An analysis of catalog demand share by release type underscores why NBC and Bravo are so valuable to NBCUniversal: both significantly over perform in audience demand, solidifying their importance to Comcast's entertainment strategy.
While NBCUniversal’s linear networks still generate valuable free cash flow, their declining status makes a spinoff a logical step. Retaining top-performing networks like NBC and Bravo ensures they can continue fueling Peacock’s growth.
This move allows NBCU to leverage its premium linear strengths while offloading under performers that could weigh down its share price as the pay-TV market continues to shrink.
Audience Demand by Release Type
- Broadcast series, mostly from NBC, accounted for 12.9% of the supply for series available on Peacock in Q3 2024, and 36.1% of the demand.
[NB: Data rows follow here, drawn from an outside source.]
-- ==== Sys2Proof/Laws/PerInstr.lean ====
section
/-! SUPPORT. Two families of lemmas with one member per constructor: what the encoder makes of each instruction, by its
format, and that every opcode it uses is one of Table 3.15. -/

namespace Sys2Proof.Laws

/-! The slot of an instruction by its format -/

/-- The slot of an instruction's parts. -/
def Packed.slot : Machine.Parts → Option Nat
  | .a op h o => some (packA op h o)
  | .b op h o => some (packB op h o)
  | .c op h o => some (packC op h o)
  | .d op h o => some (packD op h o)
  | .e op h o => some (packE op h o)
  | .g op h o => some (packG op h o)
  | .event => none

/-- The encoder packs an instruction's parts. -/
def Packed.Statement (i : Instr) : Prop := encode i = Packed.slot (Machine.Instr.parts i)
This means demand for broadcast series over-performed supply by a margin of 2.8x.
- Meanwhile, cable accounted for 34.1% of the series available on Peacock and 38.7% of the audience demand. While this is still a positive ROI, it represents an over-performance of just 1.1x.
- Separating out Bravo further demonstrates its value to the future of NBCU. The reality powerhouse accounted for 5.7% of supply share, and 9.8% of demand share, an over-performance of 1.72x.
- Peacock originals were underwater when comparing demand to supply, with a ratio of 0.88x.
- NBCU’s decision to focus on monetizing the broad reach of broadcast — especially sports rights — while cutting its cable losses is one that will be closely watched and likely followed by Warner Bros. Discovery, Paramount, and Disney in 2025.